> [Task details]
Exact reproduction required: the lines below from the line with "statement does not" to the line with "opcodes of R116, and", both ends included, and no others.

==============================

-- ==== Sys2Proof/Safety/Tables.lean ====
section
/-! DEFINITION. The tables of the spec that statements are about, written out once more, so that a statement does not
take them from the meaning it is about: Table 41-1 (`timingOf`), the operands of Table 30-1 (`operandOf`), the illegal
opcodes of R116, and the opcodes and formats that the rule of each mnemonic lists (`formsOf`). -/

namespace Sys2Proof.Machine

/-- Table 41-1: `base_cycles`, the page-crossing penalty, `read_sub` and `write_sub` of each instruction. -/
def timingOf : Instr → Timing
  | .brk => { base := 7 }
  | .oraIzx _ => { base := 6, readSub := 5 }
  | .oraZp _ => { base := 3, readSub := 2 }
  | .aslZp _ => { base := 5, readSub := 2, writeSub := 2 }
  | .php => { base := 3 }
  | .oraImm _ => { base := 2 }
  | .aslAcc => { base := 2 }
  | .oraAbs _ => { base := 4, readSub := 3 }
  | .aslAbs _ => { base := 6, readSub := 3, writeSub := 2 }
  | .bpl _ => { base := 2 }
  | .oraIzy _ => { base := 5, penalty := true, readSub := 4 }
  | .oraZpx _ => { base := 4, readSub := 3 }
  | .aslZpx _ => { base := 6, readSub := 3, writeSub := 2 }
  | .clc => { base := 2 }
  | .oraAby _ => { base := 4, penalty := true, readSub := 3 }
  | .oraAbx _ => { base := 4, penalty := true, readSub := 3 }
  | .aslAbx _ => { base := 7, readSub := 4, writeSub := 2 }
  | .jsr _ => { base := 6 }
  | .andIzx _ => { base := 6, readSub := 5 }
  | .bitZp _ => { base := 3, readSub := 2 }
  | .andZp _ => { base := 3, readSub := 2 }
  | .rolZp _ => { base := 5, readSub := 2, writeSub := 2 }
  | .plp => { base := 4 }
  | .andImm _ => { base := 2 }
  | .rolAcc => { base := 2 }
  | .bitAbs _ => { base := 4, readSub := 3 }
  | .andAbs _ => { base := 4, readSub := 3 }
  | .rolAbs _ => { base := 6, readSub := 3, writeSub := 2 }
  | .bmi _ => { base := 2 }
  | .andIzy _ => { base := 5, penalty := true, readSub := 4 }
  | .andZpx _ => { base := 4, readSub := 3 }
  | .rolZpx _ => { base := 6, readSub := 3, writeSub := 2 }
  | .sec => { base := 2 }
  | .andAby _ => { base := 4, penalty := true, readSub := 3 }
  | .andAbx _ => { base := 4, penalty := true, readSub := 3 }
  | .rolAbx _ => { base := 7, readSub := 4, writeSub := 2 }
  | .rti => { base := 6 }
  | .eorIzx _ => { base := 6, readSub := 5 }
  | .eorZp _ => { base := 3, readSub := 2 }
  | .lsrZp _ => { base := 5, readSub := 2, writeSub := 2 }
  | .pha => { base := 3 }
  | .eorImm _ => { base := 2 }
  | .lsrAcc => { base := 2 }
  | .jmpAbs _ => { base := 3 }
  | .eorAbs _ => { base := 4, readSub := 3 }
  | .lsrAbs _ => { base := 6, readSub := 3, writeSub := 2 }
  | .bvc _ => { base := 2 }
  | .eorIzy _ => { base := 5, penalty := true, readSub := 4 }
  | .eorZpx _ => { base := 4, readSub := 3 }
  | .lsrZpx _ => { base := 6, readSub := 3, writeSub := 2 }
  | .cli => { base := 2 }
  | .eorAby _ => { base := 4, penalty := true, readSub := 3 }
  | .eorAbx _ => { base := 4, penalty := true, readSub := 3 }
  | .lsrAbx _ => { base := 7, readSub := 4, writeSub := 2 }
  | .rts => { base := 6 }
  | .adcIzx _ => { base := 6, readSub := 5 }
  | .adcZp _ => { base := 3, readSub := 2 }
  | .rorZp _ => { base := 5, readSub := 2, writeSub := 2 }
  | .pla => { base := 4 }
  | .adcImm _ => { base := 2 }
  | .rorAcc => { base := 2 }
  | .jmpInd _ => { base := 5 }
  | .adcAbs _ => { base := 4, readSub := 3 }
  | .rorAbs _ => { base := 6, readSub := 3, writeSub := 2 }
  | .bvs _ => { base := 2 }
  | .adcIzy _ => { base := 5, penalty := true, readSub := 4 }
  | .adcZpx _ => { base := 4, readSub := 3 }
  | .rorZpx _ => { base := 6, readSub := 3, writeSub := 2 }
  | .sei => { base := 2 }
  | .adcAby _ => { base := 4, penalty := true, readSub := 3 }
  | .adcAbx _ => { base := 4, penalty := true, readSub := 3 }
  | .rorAbx _ => { base := 7, readSub := 4, writeSub := 2 }
  | .staIzx _ => { base := 6, writeSub := 5 }
  | .styZp _ => { base := 3, writeSub := 2 }
  | .staZp _ => { base := 3, writeSub := 2 }
  | .stxZp _ => { base := 3, writeSub := 2 }
  | .dey => { base := 2 }
  | .txa => { base := 2 }
  | .styAbs _ => { base := 4, writeSub := 3 }
  | .staAbs _ => { base := 4, writeSub := 3 }
  | .stxAbs _ => { base := 4, writeSub := 3 }
  | .bcc _ => { base := 2 }
  | .staIzy _ => { base := 6, writeSub := 5 }
  | .styZpx _ => { base := 4, writeSub := 3 }
  | .staZpx _ => { base := 4, writeSub := 3 }
  | .stxZpy _ => { base := 4, writeSub := 3 }
  | .tya => { base := 2 }
  | .staAby _ => { base := 5, writeSub := 4 }
  | .txs => { base := 2 }
  | .staAbx _ => { base := 5, writeSub := 4 }
  | .ldyImm _ => { base := 2 }
  | .ldaIzx _ => { base := 6, readSub := 5 }
  | .ldxImm _ => { base := 2 }
  | .ldyZp _ => { base := 3, readSub := 2 }
  | .ldaZp _ => { base := 3, readSub := 2 }
  | .ldxZp _ => { base := 3, readSub := 2 }
  | .tay => { base := 2 }
  | .ldaImm _ => { base := 2 }
  | .tax => { base := 2 }
  | .ldyAbs _ => { base := 4, readSub := 3 }
  | .ldaAbs _ => { base := 4, readSub := 3 }
  | .ldxAbs _ => { base := 4, readSub := 3 }
  | .bcs _ => { base := 2 }
  | .ldaIzy _ => { base := 5, penalty := true, readSub := 4 }
  | .ldyZpx _ => { base := 4, readSub := 3 }
  | .ldaZpx _ => { base := 4, readSub := 3 }
  | .ldxZpy _ => { base := 4, readSub := 3 }
  | .clv => { base := 2 }
  | .ldaAby _ => { base := 4, penalty := true, readSub := 3 }
  | .tsx => { base := 2 }
  | .ldyAbx _ => { base := 4, penalty := true, readSub := 3 }
  | .ldaAbx _ => { base := 4, penalty := true, readSub := 3 }
  | .ldxAby _ => { base := 4, penalty := true, readSub := 3 }
  | .cpyImm _ => { base := 2 }
  | .cmpIzx _ => { base := 6, readSub := 5 }
  | .cpyZp _ => { base := 3, readSub := 2 }
  | .cmpZp _ => { base := 3, readSub := 2 }
  | .decZp _ => { base := 5, readSub := 2, writeSub := 2 }
  | .iny => { base := 2 }
  | .cmpImm _ => { base := 2 }
  | .dex => { base := 2 }
  | .cpyAbs _ => { base := 4, readSub := 3 }
  | .cmpAbs _ => { base := 4, readSub := 3 }
  | .decAbs _ => { base := 6, readSub := 3, writeSub := 2 }
  | .bne _ => { base := 2 }
  | .cmpIzy _ => { base := 5, penalty := true, readSub := 4 }
  | .cmpZpx _ => { base := 4, readSub := 3 }
  | .decZpx _ => { base := 6, readSub := 3, writeSub := 2 }
  | .cld => { base := 2 }
  | .cmpAby _ => { base := 4, penalty := true, readSub := 3 }
  | .cmpAbx _ => { base := 4, penalty := true, readSub := 3 }
  | .decAbx _ => { base := 7, readSub := 4, writeSub := 2 }
  | .cpxImm _ => { base := 2 }
  | .sbcIzx _ => { base := 6, readSub := 5 }
  | .cpxZp _ => { base := 3, readSub := 2 }
  | .sbcZp _ => { base := 3, readSub := 2 }
  | .incZp _ => { base := 5, readSub := 2, writeSub := 2 }
  | .inx => { base := 2 }
  | .sbcImm _ => { base := 2 }
  | .nop => { base := 2 }
  | .cpxAbs _ => { base := 4, readSub := 3 }
  | .sbcAbs _ => { base := 4, readSub := 3 }
  | .incAbs _ => { base := 6, readSub := 3, writeSub := 2 }
  | .beq _ => { base := 2 }
  | .sbcIzy _ => { base := 5, penalty := true, readSub := 4 }
  | .sbcZpx _ => { base := 4, readSub := 3 }
  | .incZpx _ => { base := 6, readSub := 3, writeSub := 2 }
  | .sed => { base := 2 }
  | .sbcAby _ => { base := 4, penalty := true, readSub := 3 }
  | .sbcAbx _ => { base := 4, penalty := true, readSub := 3 }
  | .incAbx _ => { base := 7, readSub := 4, writeSub := 2 }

==============================

> [Response to this exercise]
/-! DEFINITION. The tables of the spec that statements are about, written out once more, so that a statement does not
take them from the meaning it is about: Table 41-1 (`timingOf`), the operands of Table 30-1 (`operandOf`), the illegal
opcodes of R116, and the opcodes and formats that the rule of each mnemonic lists (`formsOf`). -/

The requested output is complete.